The present invention relates to a method and a device for temperature-dependent control of an electric motor, comprising an electric motor which derives electric energy from an energy source for outputting mechanical power, a control device for adjusting the power output of the electric motor and means for detecting the temperature of a component of the electric motor, wherein at a temperature of the component above a temperature threshold the control device reduces the power of the electric motor.
Such methods and devices as for example disclosed in DE 102 03 051 A1 or DE 10 2005 050 741 A1 are used in electric motors for protecting components against overheating. On one hand the electric motor can heat up in a hot environment (external heating) and on the other hand during the conversion of electric and mechanical energy (self-heating). So far the conventional approaches for avoiding heat-related damage provide for temporarily reducing the power of the electric motor (so-called derating). However, these approaches can only counteract the cause for the self-heating. Therefore such methods and devices are only used in temperature ranges, which the electric motor can only reach due to self-heating, wherein this temperature range is so high that it cannot be reached by external heating. The electric motors have to be constructed correspondingly robust with regard to heat damage. This applies particularly to the used magnets, which have to be provided with very expensive additives from the group of rare earths for protection against demagnetization resulting from high temperatures.
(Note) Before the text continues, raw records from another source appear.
/-- The records that a step changes: the new words; of one freed, its index with words of zeros. -/
def changedImages (before after : State) : List (W64 × List (Nat × List W64)) :=
  let old := imagesOf before; let new := imagesOf after
  new.filter (!old.contains ·)
    ++ (old.filter fun x => !new.any (·.1 == x.1)).map fun x => (x.1, x.2.map fun y => (y.1, List.replicate 8 (0 : W64)))

/-- Whether the buddy has acknowledged a change. -/
def ackedChange (s : State) (x : W64 × List (Nat × List W64)) : Bool :=
  s.lin.sent.any fun m => m.tile == x.1 && m.image == x.2 && m.acked

/-- Changes are sent to the buddy, each once. -/
def sendChanges (l : List (W64 × List (Nat × List W64))) (s : State) : State :=
  l.foldl (fun s x =>
    if s.lin.sent.any fun m => m.tile == x.1 && m.image == x.2 then s
    else x.2.foldl (fun s y => send (.mirrorRec (buddyId s) y.1 y.2) s)
      { s with lin := { s.lin with sent := s.lin.sent ++ [⟨x.1, x.2, false, s.clock⟩] } }) s

/-- Words of a mirrored record. -/
def mirrorWord (d : BitVec 512) (k : Nat) : W64 := BitVec.ofNat 64 (d.toNat / 2 ^ (64 * k))

/-- First byte of the lineage backing region, and of the buddy mirror region behind it (R430). -/
def lineageBase : Nat := 2 ^ 40
/-- First byte of the buddy mirror region (R430). -/
def mirrorBase : Nat := 2 ^ 40 + 2 ^ 34

/-- The words of changed records go into the lineage backing region, each at its index (R50, R430). -/
def backRecords (l : List (W64 × List (Nat × List W64))) (s : State) : State :=
  l.foldl (fun s x => x.2.foldl (fun s y =>
    poolWrite (lineageBase + 64 * y.1) (match recOf s x.1 with | some r => if r.index = y.1 then recordWords s r else y.2 | none => y.2) s) s) s

/-- MIRROR_CHANGE (R55): a record of another device is kept, in the mirror region too (R430), and acknowledged. -/
def execMirrorChange (s : State) : Host.Outcome State Fault Refusal :=
  match s.now with
  | some (.mirrorChange src index data) =>
    let l := s.lin.mirror.filter fun x => !(x.1 == src.val && x.2.1 == index)
    .next (send (.words 4 src.val [BitVec.ofNat 64 index])
      (poolWrite (mirrorBase + 64 * index) ((List.range 8).map (mirrorWord data))
        { s with lin := { s.lin with mirror := if data = 0 then l else (src.val, index, data) :: l } }))
  | _ => .next s

/-- MIRROR_ACK (R55): the buddy holds the change that was sent first. -/
def mirrorAcked (tile : W64) (s : State) : State :=
  match s.lin.sent.find? fun m => m.tile == tile && !m.acked with
  | none => s
  | some m =>
    { s with lin := { s.lin with
      sent := { m with acked := true } :: s.lin.sent.filter (· != m)
      mirrored := (tile, m.image) :: s.lin.mirrored.filter (·.1 != tile) } }

/-- MIRROR_ACK. -/
def execMirrorAck (s : State) : Host.Outcome State Fault Refusal :=
  match s.now with
  | some (.mirrorAck tile) => .next (mirrorAcked tile s)
  | _ => .next s

/-- Whether the buddy has not acknowledged a change within 50 µs (R56). -/
def mirrorLate (s : State) : Bool := s.lin.sent.any fun m => !m.acked && m.since + micros 50 ≤ s.clock

/-- MIRROR_TIMEOUT (R56). -/
def execMirrorTimeout (s : State) : Host.Outcome State Fault Refusal :=
  match s.now with
  | some .mirrorTimeout =>
    .next (if mirrorLate s then
        event 3 2 wholeDevice (BitVec.ofNat 64 (buddyId s)) 0 { s with lin := { s.lin with unmirr := true, sent := [] } }
      else s)
  | _ => .next s

/-- BUDDY_COPY_COMPLETE (R56): the new buddy holds every record; UNMIRR is cleared. -/
def execBuddyCopyComplete (s : State) : Host.Outcome State Fault Refusal :=
  match s.now with
  | some .buddyCopyComplete =>
    .next (if s.lin.copying then
        let s := (imagesOf s).foldl (fun s x => x.2.foldl (fun s y => send (.mirrorRec (buddyId s) y.1 y.2) s) s) s
        { s with lin := { s.lin with copying := false, unmirr := false, sent := [], mirrored := imagesOf s } }
      else s)
  | _ => .next s

/-! ## Scrubbing and losses (R61, R63, R439, R444) -/

/-- The unit of a stack by its number (R38). -/
def stackUnit (k : Nat) : BitVec 16 := unitId (k / 2) 31 (k % 2) 11

/-- One block that a scrub or a read finds: counted in its stack's health register where it lies in HBM, with the events of R438, which name
the stack; a block of the commons lies in the base die (R437). -/
def scrubBlock (stack : Fin 8) (pa : Nat) (k : EccKind) (s : State) : State :=
  let v := s.mmio.hbmhlth[stack]
  let put (hi lo n : Nat) : State :=
    let w := v - BitVec.ofNat 64 (bits v hi lo * 2 ^ lo) + BitVec.ofNat 64 (n * 2 ^ lo)
    { s with mmio := { s.mmio with hbmhlth := s.mmio.hbmhlth.set stack w } }
  match k with
  | .corrected =>
    let n := Nat.min (2 ^ 32 - 1) (bits v 63 32 + 1)
    let s := put 63 32 n
    if n % 4096 = 0 ∧ n ≠ bits v 63 32 then event 2 1 (stackUnit stack.val) (BitVec.ofNat 64 stack.val) (BitVec.ofNat 64 n) s else s
  | .rebuilt =>
    event 2 2 (stackUnit stack.val) (BitVec.ofNat 64 (pa / 64 * 64)) 1 (put 15 0 (Nat.min 0xFFFF (bits v 15 0 + 1)))
  | .uncorrectable =>
    if pa < 0x20000000000 then poisonBlock (stackUnit stack.val) pa (put 31 16 (Nat.min 0xFFFF (bits v 31 16 + 1)))
    else poisonBlock wholeDevice pa s

/-- SCRUB (R439): a block that is poisoned already is neither reported nor counted again (R444). -/
def execScrub (s : State) : Host.Outcome State Fault Refusal :=
  match s.now with
  | some (.scrub stack found) =>
    .next (found.foldl (fun s x => if s.mem.poison.contains (x.1 / 64) then s else scrubBlock stack x.1 x.2 s) s)
  | _ => .next s

/-- The arrays of a lost die issue nothing: their increments are gone at once, which is not governed (R134). -/
def dropArrays (die : Nat) (s : State) : State :=
  ((List.range 24).map (24 * die + ·)).foldl (fun s q => updArr q (fun a => { a with density := 0, busy := Nat.min a.busy s.clock, slots := 0, run := [] }) s) s

/-- DIE_LOSS (R61): the die leaves service, the instances on it are killed, the versions with bytes in its stacks are marked. -/
def loseDie (die : Nat) (s : State) : State :=
  let u := unitId die 31 0 10
  let first := !quarantined s u
  let s := if first then outOfService u s else s
  let here := (locsOf s).filter fun l => match l with | .bank n _ => dieOf n == die | .image _ => false
  let s := here.reverse.foldl (fun s l => match (ctxAt s l).bind (·.task) with
    | some t => if t.started.isSome then killRun l ((List.range 24).map (24 * die + ·)) (killRec t cKILLED u) s else s
    | none => s) s
  let s := loseStorage (fun p => p.ty != .commons && p.die.val == die) (dropArrays die s)
  settle (if first then clearUnit u s else s)

/-- DIE_LOSS. -/
def execDieLoss (s : State) : Host.Outcome State Fault Refusal :=
  match s.now with
  | some (.dieLoss die) => .next (loseDie die.val s)
  | _ => .next s

/-- A place of a mirrored record; on this device it is storage that the lost one was lent, whose die is known. -/
def mirrorPlace (s : State) (ty : TileTgt) (tile v : W64) : Place :=
  let p : Place := ⟨ty, Fin.ofNat 1024 (bits v 53 44), BitVec.ofNat 44 (bits v 43 0), Config.dieOfAddr (bits v 43 0)⟩
  ((s.lin.lent.find? fun x => x.tile == tile && x.place.dev == p.dev && x.place.addr == p.addr).map (·.place)).getD p

/-- The data of a record of a lost device by its index there. -/
def mirrorAt (l : List (Nat × Nat × BitVec 512)) (i : Nat) : BitVec 512 := ((l.find? (·.2.1 == i)).map (·.2.2)).getD 0

/-- The inputs of a mirrored version, through its continuation records (R51, R52). -/
def mirrorInputs (l : List (Nat × Nat × BitVec 512)) : Nat → Nat → Nat → List W64
  | 0, _, _ => []
  | k + 1, i, n =>
    let d := mirrorAt l i
    ((List.range (Nat.min n 7)).map fun j => mirrorWord d (j + 1)) ++ mirrorInputs l k (bits (mirrorWord d 0) 27 0) (n - 7)

/-- How many versions of a lost device's mirror list a version among their inputs and count for it (R60). -/
def mirrorLinks (l : List (Nat × Nat × BitVec 512)) (u : W64) : Nat :=
  (l.filter fun x =>
    let c := mirrorWord x.2.2 0; let n := bits c 47 40
    let ins := if n = 1 then [mirrorWord x.2.2 7] else mirrorInputs l (chainLen n) (mirrorWord x.2.2 7).toNat n
    c.getLsbD 55 && [1, 2, 3, 5, 6].contains (bits c 63 60) && ins.contains u).length

/-- A version record that the mirror of a lost device holds, in the indices of this shard. Of the mirrored REFCNT what this shard counts
itself is left out: the links of the records that it takes over, and what it had told the lost device of; the device whose task allocated
the version is that of its producer's handle (log 117). -/
def mirroredRec (s : State) (l : List (Nat × Nat × BitVec 512)) (ixs : List Nat) (d : BitVec 512) : Option VRec :=
  let c := mirrorWord d 0; let pk := mirrorWord d 3; let pl := mirrorWord d 4; let rp := mirrorWord d 5
  let st : Option VState := match bits c 63 60 with
    | 1 => some .pending | 2 => some .sealed | 3 => some .replicating | 4 => some .replica | 5 => some .lost
    | 6 => some .recovering | 7 => some .failed | _ => none
  let ty : TileTgt := match bits pl 63 61 with | 0 => .hbm | 1 => .hbmp | _ => .commons
  let n := bits c 47 40
  let inputs := if n = 0 then [] else if n = 1 then [mirrorWord d 7] else mirrorInputs l (chainLen n) (mirrorWord d 7).toNat n
  let tile := mirrorWord d 1
  let mine := ((s.lin.told.find? (·.1 == tile)).map (·.2.1)).getD 0
  st.map fun st => { index := ixs.headD 0, tile := tile, st := st
                     depth := bits c 59 56, rplay := c.getLsbD 55, outix := bits c 39 32, producer := mirrorWord d 2
                     pkdev := Fin.ofNat 1024 (bits pk 63 54), pool := bits pk 27 0, size := 64 * bits pk 53 28
                     place := mirrorPlace s ty tile pl, rep := if rp.getLsbD 63 then some (mirrorPlace s .hbmp tile rp) else none
                     digest := mirrorWord d 6, inputs := inputs, links := c.getLsbD 55 && bits c 63 60 != 4
                     hold := bits c 31 0 - mirrorLinks l tile - mine, chain := ixs.drop 1
                     owner := Fin.ofNat 1024 (bits (mirrorWord d 2) 63 54), since := s.clock }

/-- The records of a lost device enter this shard, each with indices of its own. Whether the lost device changed one while it did not
mirror, and it is FAILED then (R56), is free (log 84). -/
def takeMirror (l : List (Nat × Nat × BitVec 512)) (s : State) : State :=
  l.foldl (fun s x =>
    let c := mirrorWord x.2.2 0
    if bits c 63 60 = 0 ∨ 7 < bits c 63 60 then s
    else
      let (k, s) := takeFree s
      match (freeIndices s (1 + chainLen (bits c 47 40))).bind fun ixs => mirroredRec s l ixs x.2.2 with
      | some r =>
        let b := BitVec.ofNat 64 (r.tile.toNat / 2 ^ 24 * 2 ^ 24)
        let s := { s with lin := { s.lin with
            recs := s.lin.recs ++ [r]
            versions := (b, Nat.max (lastVersion s b) (r.tile.toNat % 2 ^ 24)) :: s.lin.versions.filter (·.1 != b) } }
        if Config.unmirroredChange k && r.st != .failed then setVState r.tile .failed s else s
      | none => s) s

/-- This device acts for the shard of a lost device that named it as its buddy (R63): for each that does. -/
def actFor (dev : Fin 1024) (buddy : Option (Fin 1024)) (s : State) : State :=
  if buddy ≠ some s.dev ∨ s.lin.acting.contains dev = true then s
  else
    let s := takeMirror (s.lin.mirror.filter (·.1 == dev.val)) { s with lin := { s.lin with acting := s.lin.acting ++ [dev] } }
    event 3 5 wholeDevice (BitVec.ofNat 64 dev.val) 0 s

/-- What this device has told a lost one of its references: the device that acts for that shard is told again, and takes it out of the
count that it has from the mirror (R60, R63). -/
def retell (dev : Fin 1024) (acts : Option (Fin 1024)) (s : State) : State :=
  let (there, other) := s.lin.told.partition fun x => homeDev x.1 == dev.val
  match acts with
  | some b =>
    if b = s.dev then { s with lin := { s.lin with told := other } }
    else there.foldl (fun s x => send (.shard b.val 0 (.retell x.1 x.2.1 x.2.2)) s) s
  | none => { s with lin := { s.lin with told := other } }

/-- Storage that a lost device was lent here: a replica goes to the device that acts for it, whose records name it; all else is free
again. -/
def relend (dev : Fin 1024) (acts : Option (Fin 1024)) (s : State) : State :=
  let move (x : Lent) : List Lent :=
    if x.dev != dev then [x]
    else match acts with | some b => if x.replica && b != s.dev then [{ x with dev := b }] else [] | none => []
  { s with lin := { s.lin with lent := s.lin.lent.flatMap move } }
The category defining DE 10 2005 052 745 A1 discloses a system and method for estimating the motor temperature for protection against overuse of the motor, wherein an estimated temperature of the motor is determined based on the ambient temperature, a current supplied to the motor, a time during which the current is supplied to the motor and at least one thermal property. The estimated motor temperature is used for reducing a voltage supplied to the motor when the estimated motor temperature is greater than a safe operating temperature of the motor. The voltage is increased again when the estimated motor temperature returns to a degree that is not greater than the safe operating temperature of the motor. A disadvantage is that also in this case the power reduction is not adjusted to the actual cause of the increase of the motor temperature. As a consequence the power of the motor may be reduced unnecessarily in a hot environment in addition the components, in particular the magnets, still have to be constructed expensively to withstand high temperatures.